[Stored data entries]
——
/-! ### setCtx -/

@[simp] theorem State.setCtx_pending (s : State) (l : Lane) (k : CtxKind) (c : LaneCtx) : (s.setCtx l k c).pending = s.pending := match l with | .a => rfl | .b => rfl | .c => rfl
@[simp] theorem State.setCtx_freeCount (s : State) (l : Lane) (k : CtxKind) (c : LaneCtx) : (s.setCtx l k c).freeCount = s.freeCount := match l with | .a => rfl | .b => rfl | .c => rfl
@[simp] theorem State.setCtx_regs (s : State) (l : Lane) (k : CtxKind) (c : LaneCtx) : (s.setCtx l k c).regs = s.regs := match l with | .a => rfl | .b => rfl | .c => rfl
@[simp] theorem State.setCtx_regsPending (s : State) (l : Lane) (k : CtxKind) (c : LaneCtx) : (s.setCtx l k c).regsPending = s.regsPending := match l with | .a => rfl | .b => rfl | .c => rfl
@[simp] theorem State.setCtx_ucbs (s : State) (l : Lane) (k : CtxKind) (c : LaneCtx) : (s.setCtx l k c).ucbs = s.ucbs := match l with | .a => rfl | .b => rfl | .c => rfl
@[simp] theorem State.setCtx_flt (s : State) (l : Lane) (k : CtxKind) (c : LaneCtx) : (s.setCtx l k c).flt = s.flt := match l with | .a => rfl | .b => rfl | .c => rfl
@[simp] theorem State.setCtx_evr (s : State) (l : Lane) (k : CtxKind) (c : LaneCtx) : (s.setCtx l k c).evr = s.evr := match l with | .a => rfl | .b => rfl | .c => rfl
@[simp] theorem State.setCtx_tick (s : State) (l : Lane) (k : CtxKind) (c : LaneCtx) : (s.setCtx l k c).tick = s.tick := match l with | .a => rfl | .b => rfl | .c => rfl
@[simp] theorem State.setCtx_time (s : State) (l : Lane) (k : CtxKind) (c : LaneCtx) : (s.setCtx l k c).time = s.time := match l with | .a => rfl | .b => rfl | .c => rfl
@[simp] theorem State.setCtx_clk (s : State) (l : Lane) (k : CtxKind) (c : LaneCtx) : (s.setCtx l k c).clk = s.clk := match l with | .a => rfl | .b => rfl | .c => rfl
@[simp] theorem State.setCtx_lcs (s : State) (l : Lane) (k : CtxKind) (c : LaneCtx) : (s.setCtx l k c).lcs = s.lcs := match l with | .a => rfl | .b => rfl | .c => rfl
@[simp] theorem State.setCtx_upd (s : State) (l : Lane) (k : CtxKind) (c : LaneCtx) : (s.setCtx l k c).upd = s.upd := match l with | .a => rfl | .b => rfl | .c => rfl
@[simp] theorem State.setCtx_pwr (s : State) (l : Lane) (k : CtxKind) (c : LaneCtx) : (s.setCtx l k c).pwr = s.pwr := match l with | .a => rfl | .b => rfl | .c => rfl
@[simp] theorem State.setCtx_safe (s : State) (l : Lane) (k : CtxKind) (c : LaneCtx) : (s.setCtx l k c).safe = s.safe := match l with | .a => rfl | .b => rfl | .c => rfl
@[simp] theorem State.setCtx_cans (s : State) (l : Lane) (k : CtxKind) (c : LaneCtx) : (s.setCtx l k c).cans = s.cans := match l with | .a => rfl | .b => rfl | .c => rfl
@[simp] theorem State.setCtx_net (s : State) (l : Lane) (k : CtxKind) (c : LaneCtx) : (s.setCtx l k c).net = s.net := match l with | .a => rfl | .b => rfl | .c => rfl
@[simp] theorem State.setCtx_hlk (s : State) (l : Lane) (k : CtxKind) (c : LaneCtx) : (s.setCtx l k c).hlk = s.hlk := match l with | .a => rfl | .b => rfl | .c => rfl
@[simp] theorem State.setCtx_voter (s : State) (l : Lane) (k : CtxKind) (c : LaneCtx) : (s.setCtx l k c).voter = s.voter := match l with | .a => rfl | .b => rfl | .c => rfl
@[simp] theorem State.setCtx_place (s : State) (l : Lane) (k : CtxKind) (c : LaneCtx) : (s.setCtx l k c).place = s.place := match l with | .a => rfl | .b => rfl | .c => rfl
@[simp] theorem State.setCtx_pair (s : State) (l : Lane) (k : CtxKind) (c : LaneCtx) : (s.setCtx l k c).pair = s.pair := match l with | .a => rfl | .b => rfl | .c => rfl
@[simp] theorem State.setCtx_prog (s : State) (l : Lane) (k : CtxKind) (c : LaneCtx) : (s.setCtx l k c).prog = s.prog := match l with | .a => rfl | .b => rfl | .c => rfl
@[simp] theorem State.setCtx_bulk (s : State) (l : Lane) (k : CtxKind) (c : LaneCtx) : (s.setCtx l k c).bulk = s.bulk := match l with | .a => rfl | .b => rfl | .c => rfl

/-! ### Lanes and contexts -/

@[simp] theorem State.lane_setLane (s : State) (l : Lane) (x : LaneSt) : (s.setLane l x).lane l = x :=
  match l with | .a => rfl | .b => rfl | .c => rfl

theorem State.lane_setLane_ne (s : State) {l m : Lane} (h : m ≠ l) (x : LaneSt) : (s.setLane l x).lane m = s.lane m := by
  cases l <;> cases m <;> first | rfl | exact absurd rfl h

@[simp] theorem State.setLane_setLane (s : State) (l : Lane) (x y : LaneSt) : (s.setLane l x).setLane l y = s.setLane l y :=
  match l with | .a => rfl | .b => rfl | .c => rfl

@[simp] theorem State.setLane_lane (s : State) (l : Lane) : s.setLane l (s.lane l) = s :=
  match l with | .a => rfl | .b => rfl | .c => rfl

@[simp] theorem LaneSt.ctx_setCtx (x : LaneSt) (k : CtxKind) (c : LaneCtx) : (x.setCtx k c).ctx k = c :=
  match k with | .safety => rfl | .timed => rfl | .skip => rfl | .free => rfl

theorem LaneSt.ctx_setCtx_ne (x : LaneSt) {k j : CtxKind} (h : j ≠ k) (c : LaneCtx) : (x.setCtx k c).ctx j = x.ctx j := by
  cases k <;> cases j <;> first | rfl | exact absurd rfl h

@[simp] theorem LaneSt.setCtx_setCtx (x : LaneSt) (k : CtxKind) (c d : LaneCtx) : (x.setCtx k c).setCtx k d = x.setCtx k d :=
  match k with | .safety => rfl | .timed => rfl | .skip => rfl | .free => rfl

@[simp] theorem LaneSt.setCtx_role (x : LaneSt) (k : CtxKind) (c : LaneCtx) : (x.setCtx k c).role = x.role :=
  match k with | .safety => rfl | .timed => rfl | .skip => rfl | .free => rfl
@[simp] theorem LaneSt.setCtx_bist (x : LaneSt) (k : CtxKind) (c : LaneCtx) : (x.setCtx k c).bist = x.bist :=
  match k with | .safety => rfl | .timed => rfl | .skip => rfl | .free => rfl
@[simp] theorem LaneSt.setCtx_current (x : LaneSt) (k : CtxKind) (c : LaneCtx) : (x.setCtx k c).current = x.current :=
  match k with | .safety => rfl | .timed => rfl | .skip => rfl | .free => rfl
@[simp] theorem LaneSt.setCtx_mem (x : LaneSt) (k : CtxKind) (c : LaneCtx) : (x.setCtx k c).mem = x.mem :=
  match k with | .safety => rfl | .timed => rfl | .skip => rfl | .free => rfl
@[simp] theorem LaneSt.setCtx_tracked (x : LaneSt) (k : CtxKind) (c : LaneCtx) : (x.setCtx k c).tracked = x.tracked :=
  match k with | .safety => rfl | .timed => rfl | .skip => rfl | .free => rfl
@[simp] theorem LaneSt.setCtx_in0 (x : LaneSt) (k : CtxKind) (c : LaneCtx) : (x.setCtx k c).in0 = x.in0 :=
  match k with | .safety => rfl | .timed => rfl | .skip => rfl | .free => rfl
@[simp] theorem LaneSt.setCtx_in1 (x : LaneSt) (k : CtxKind) (c : LaneCtx) : (x.setCtx k c).in1 = x.in1 :=
  match k with | .safety => rfl | .timed => rfl | .skip => rfl | .free => rfl
@[simp] theorem LaneSt.setCtx_in2 (x : LaneSt) (k : CtxKind) (c : LaneCtx) : (x.setCtx k c).in2 = x.in2 :=
  match k with | .safety => rfl | .timed => rfl | .skip => rfl | .free => rfl
@[simp] theorem LaneSt.setCtx_queue (x : LaneSt) (k : CtxKind) (c : LaneCtx) : (x.setCtx k c).queue = x.queue :=
  match k with | .safety => rfl | .timed => rfl | .skip => rfl | .free => rfl
@[simp] theorem LaneSt.setCtx_spill (x : LaneSt) (k : CtxKind) (c : LaneCtx) : (x.setCtx k c).spill = x.spill :=
  match k with | .safety => rfl | .timed => rfl | .skip => rfl | .free => rfl
@[simp] theorem LaneSt.setCtx_excl (x : LaneSt) (k : CtxKind) (c : LaneCtx) : (x.setCtx k c).excl = x.excl :=
  match k with | .safety => rfl | .timed => rfl | .skip => rfl | .free => rfl
@[simp] theorem LaneSt.setCtx_latent (x : LaneSt) (k : CtxKind) (c : LaneCtx) : (x.setCtx k c).latent = x.latent :=
  match k with | .safety => rfl | .timed => rfl | .skip => rfl | .free => rfl
@[simp] theorem LaneSt.setCtx_dis (x : LaneSt) (k : CtxKind) (c : LaneCtx) : (x.setCtx k c).dis = x.dis :=
  match k with | .safety => rfl | .timed => rfl | .skip => rfl | .free => rfl
@[simp] theorem LaneSt.setCtx_corrected (x : LaneSt) (k : CtxKind) (c : LaneCtx) : (x.setCtx k c).corrected = x.corrected :=
  match k with | .safety => rfl | .timed => rfl | .skip => rfl | .free => rfl
@[simp] theorem LaneSt.setCtx_uncorrected (x : LaneSt) (k : CtxKind) (c : LaneCtx) : (x.setCtx k c).uncorrected = x.uncorrected :=
  match k with | .safety => rfl | .timed => rfl | .skip => rfl | .free => rfl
——
- [ASSIGNMENT] Show the lines of the records that include the string "first".

- [ANSWER TO THE PROBLEM]
  cases l <;> cases m <;> first | rfl | exact absurd rfl h
  cases k <;> cases j <;> first | rfl | exact absurd rfl h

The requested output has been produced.